Since then a number of schools have been started by renowned residents and education professionals. At present the town is one of the best places in the nearby districts of the state, with more than 5 schools with modern education.

===Colleges===
Govt college of Art and Commerce, Lodhikheda,
Satpura College of Information & Bio Technology, Sausar,
Revnath Choure College of Information & Technology, Sausar,
Little Step College of Science & Technology, Borgaon.

===Schools===
Lala Kailashpat Singhania High School,
Kanhan Higher Secondary School,
Govt. Girls Higher Secondary School,
Govt. Middle School,
Sarswati Shishu Mandir Higher Secondary School,
New Sai Sharda School,
Chatrapati Shiwaji Primary School,
Govt Urdhu School.
little step English medium school lodhikheda,
saraswati shishu mandir higher secondary school,
G.S.D.M. Gurukul higher secondary school,
Bhaskaram public school,
sunflower school.

==Climate==
Lodhikheda has tropical wet and dry climate (Köppen climate classification) with dry conditions prevailing for most of the year.

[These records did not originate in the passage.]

@[simp] theorem State.station_setTrip (s : State) (x : TripUnit) (j : StationId) : (s.setTrip x).station j = s.station j := rfl
@[simp] theorem State.carrier_setTrip (s : State) (x : TripUnit) (j : HeadId) : (s.setTrip x).carrier j = s.carrier j := rfl
@[simp] theorem State.seq_setTrip (s : State) (x : TripUnit) (j : HeadId) : (s.setTrip x).seq j = s.seq j := rfl
@[simp] theorem State.zone_setTrip (s : State) (x : TripUnit) (j : HeadId) : (s.setTrip x).zone j = s.zone j := rfl
@[simp] theorem State.base_setTrip (s : State) (x : TripUnit) (j : PlatenId) : (s.setTrip x).base j = s.base j := rfl
@[simp] theorem State.qual_setTrip (s : State) (x : TripUnit) (j : PlatenId) : (s.setTrip x).qual j = s.qual j := rfl
@[simp] theorem State.cond_setTrip (s : State) (x : TripUnit) (j : PlatenId) : (s.setTrip x).cond j = s.cond j := rfl
@[simp] theorem State.pad_setTrip (s : State) (x : TripUnit) (j : PlatenId) : (s.setTrip x).pad j = s.pad j := rfl
@[simp] theorem State.disk_setTrip (s : State) (x : TripUnit) (j : PlatenId) : (s.setTrip x).disk j = s.disk j := rfl
@[simp] theorem State.line_setTrip (s : State) (x : TripUnit) (j : LineId) : (s.setTrip x).line j = s.line j := rfl
@[simp] theorem State.port_setTrip (s : State) (x : TripUnit) (j : Port) : (s.setTrip x).port j = s.port j := rfl
@[simp] theorem State.trip_setTrip (s : State) (x : TripUnit) : (s.setTrip x).trip = x := rfl
@[simp] theorem State.beat_setTrip (s : State) (x : TripUnit) : (s.setTrip x).beat = s.beat := rfl
@[simp] theorem State.freeCount_setTrip (s : State) (x : TripUnit) : (s.setTrip x).freeCount = s.freeCount := rfl
@[simp] theorem State.pending_setTrip (s : State) (x : TripUnit) : (s.setTrip x).pending = s.pending := rfl

@[simp] theorem State.station_setBeat (s : State) (x : BeatUnit) (j : StationId) : (s.setBeat x).station j = s.station j := rfl
@[simp] theorem State.carrier_setBeat (s : State) (x : BeatUnit) (j : HeadId) : (s.setBeat x).carrier j = s.carrier j := rfl
@[simp] theorem State.seq_setBeat (s : State) (x : BeatUnit) (j : HeadId) : (s.setBeat x).seq j = s.seq j := rfl
@[simp] theorem State.zone_setBeat (s : State) (x : BeatUnit) (j : HeadId) : (s.setBeat x).zone j = s.zone j := rfl
@[simp] theorem State.base_setBeat (s : State) (x : BeatUnit) (j : PlatenId) : (s.setBeat x).base j = s.base j := rfl
@[simp] theorem State.qual_setBeat (s : State) (x : BeatUnit) (j : PlatenId) : (s.setBeat x).qual j = s.qual j := rfl
@[simp] theorem State.cond_setBeat (s : State) (x : BeatUnit) (j : PlatenId) : (s.setBeat x).cond j = s.cond j := rfl
@[simp] theorem State.pad_setBeat (s : State) (x : BeatUnit) (j : PlatenId) : (s.setBeat x).pad j = s.pad j := rfl
@[simp] theorem State.disk_setBeat (s : State) (x : BeatUnit) (j : PlatenId) : (s.setBeat x).disk j = s.disk j := rfl
@[simp] theorem State.line_setBeat (s : State) (x : BeatUnit) (j : LineId) : (s.setBeat x).line j = s.line j := rfl
@[simp] theorem State.port_setBeat (s : State) (x : BeatUnit) (j : Port) : (s.setBeat x).port j = s.port j := rfl
@[simp] theorem State.trip_setBeat (s : State) (x : BeatUnit) : (s.setBeat x).trip = s.trip := rfl
@[simp] theorem State.beat_setBeat (s : State) (x : BeatUnit) : (s.setBeat x).beat = x := rfl
@[simp] theorem State.freeCount_setBeat (s : State) (x : BeatUnit) : (s.setBeat x).freeCount = s.freeCount := rfl
@[simp] theorem State.pending_setBeat (s : State) (x : BeatUnit) : (s.setBeat x).pending = s.pending := rfl

/-! ## A modifier is a setter -/

theorem State.modStation_eq (s : State) (i : StationId) (f : Station → Station) : s.modStation i f = s.setStation i (f (s.station i)) := rfl
theorem State.modCarrier_eq (s : State) (i : HeadId) (f : Carrier → Carrier) : s.modCarrier i f = s.setCarrier i (f (s.carrier i)) := rfl
theorem State.modSeq_eq (s : State) (i : HeadId) (f : Sequencer → Sequencer) : s.modSeq i f = s.setSeq i (f (s.seq i)) := rfl
theorem State.modZone_eq (s : State) (i : HeadId) (f : ZoneMonitor → ZoneMonitor) : s.modZone i f = s.setZone i (f (s.zone i)) := rfl
theorem State.modBase_eq (s : State) (i : PlatenId) (f : Timebase → Timebase) : s.modBase i f = s.setBase i (f (s.base i)) := rfl
theorem State.modQual_eq (s : State) (i : PlatenId) (f : Qualifier → Qualifier) : s.modQual i f = s.setQual i (f (s.qual i)) := rfl
theorem State.modCond_eq (s : State) (i : PlatenId) (f : Conditioner → Conditioner) : s.modCond i f = s.setCond i (f (s.cond i)) := rfl
theorem State.modPad_eq (s : State) (i : PlatenId) (f : Pad → Pad) : s.modPad i f = s.setPad i (f (s.pad i)) := rfl
theorem State.modDisk_eq (s : State) (i : PlatenId) (f : Disk → Disk) : s.modDisk i f = s.setDisk i (f (s.disk i)) := rfl
theorem State.modLine_eq (s : State) (i : LineId) (f : Line → Line) : s.modLine i f = s.setLine i (f (s.line i)) := rfl
theorem State.modPort_eq (s : State) (i : Port) (f : PortUnit → PortUnit) : s.modPort i f = s.setPort i (f (s.port i)) := rfl

/-! ## Two states with the same entries are the same state -/

theorem State.ext_tables (s t : State) (stations : s.stations = t.stations) (carriers : s.carriers = t.carriers)
    (seqs : s.seqs = t.seqs) (zones : s.zones = t.zones) (bases : s.bases = t.bases) (quals : s.quals = t.quals)
    (conds : s.conds = t.conds) (pads : s.pads = t.pads) (disks : s.disks = t.disks) (lines : s.lines = t.lines)
    (trip : s.trip = t.trip) (beat : s.beat = t.beat) (ports : s.ports = t.ports)
    (freeCount : s.freeCount = t.freeCount) (pending : s.pending = t.pending) : s = t := by
  cases s; cases t; simp_all

/-! ## A later write of the same entry wins -/

@[simp] theorem PerHead.set_set {α : Type} (t : PerHead α) (i : HeadId) (x y : α) : (t.set i x).set i y = t.set i y := by
  cases i <;> rfl

@[simp] theorem PerPlaten.set_set {α : Type} (t : PerPlaten α) (i : PlatenId) (x y : α) : (t.set i x).set i y = t.set i y := by
  cases i <;> rfl

@[simp] theorem PerLine.set_set {α : Type} (t : PerLine α) (i : LineId) (x y : α) : (t.set i x).set i y = t.set i y := by
  cases i <;> rfl

@[simp] theorem PerStation.set_set {α : Type} (t : PerStation α) (i : StationId) (x y : α) : (t.set i x).set i y = t.set i y := by
  rcases i with _ | p | _ <;> (try cases p) <;> rfl

@[simp] theorem PerZone.set_set {α : Type} (t : PerZone α) (i : ZoneId) (x y : α) : (t.set i x).set i y = t.set i y := by
  cases i <;> rfl

@[simp] theorem PerPort.set_set {α : Type} (t : PerPort α) (i : Port) (x y : α) : (t.set i x).set i y = t.set i y := by
  cases i <;> rfl

@[simp] theorem State.setStation_setStation (s : State) (i : StationId) (x y : Station) :
    (s.setStation i x).setStation i y = s.setStation i y := by simp [State.setStation]

@[simp] theorem State.setCarrier_setCarrier (s : State) (i : HeadId) (x y : Carrier) :
    (s.setCarrier i x).setCarrier i y = s.setCarrier i y := by simp [State.setCarrier]

@[simp] theorem State.setSeq_setSeq (s : State) (i : HeadId) (x y : Sequencer) :
    (s.setSeq i x).setSeq i y = s.setSeq i y := by simp [State.setSeq]

@[simp] theorem State.setZone_setZone (s : State) (i : HeadId) (x y : ZoneMonitor) :
    (s.setZone i x).setZone i y = s.setZone i y := by simp [State.setZone]

@[simp] theorem State.setBase_setBase (s : State) (i : PlatenId) (x y : Timebase) :
    (s.setBase i x).setBase i y = s.setBase i y := by simp [State.setBase]

@[simp] theorem State.setQual_setQual (s : State) (i : PlatenId) (x y : Qualifier) :
    (s.setQual i x).setQual i y = s.setQual i y := by simp [State.setQual]

@[simp] theorem State.setCond_setCond (s : State) (i : PlatenId) (x y : Conditioner) :
    (s.setCond i x).setCond i y = s.setCond i y := by simp [State.setCond]

@[simp] theorem State.setPad_setPad (s : State) (i : PlatenId) (x y : Pad) :
    (s.setPad i x).setPad i y = s.setPad i y := by simp [State.setPad]

@[simp] theorem State.setDisk_setDisk (s : State) (i : PlatenId) (x y : Disk) :
    (s.setDisk i x).setDisk i y = s.setDisk i y := by simp [State.setDisk]

@[simp] theorem State.setLine_setLine (s : State) (i : LineId) (x y : Line) :
    (s.setLine i x).setLine i y = s.setLine i y := by simp [State.setLine]

@[simp] theorem State.setPort_setPort (s : State) (i : Port) (x y : PortUnit) :
    (s.setPort i x).setPort i y = s.setPort i y := by simp [State.setPort]

end Sys2Proof.Machine
end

It receives an annual rainfall of 1,205 mm (47.44 inches) from monsoon rains during June to September. The highest recorded daily rainfall was 304 mm on 14 July 1994. Summers are extremely hot, lasting from March to June, with May being the hottest month. Winter lasts from November to January, during which temperatures drop below 10 °C (50 °F). The highest recorded temperature in the city was 48 °C on 19 May 2015, while the lowest was 3.9 °C.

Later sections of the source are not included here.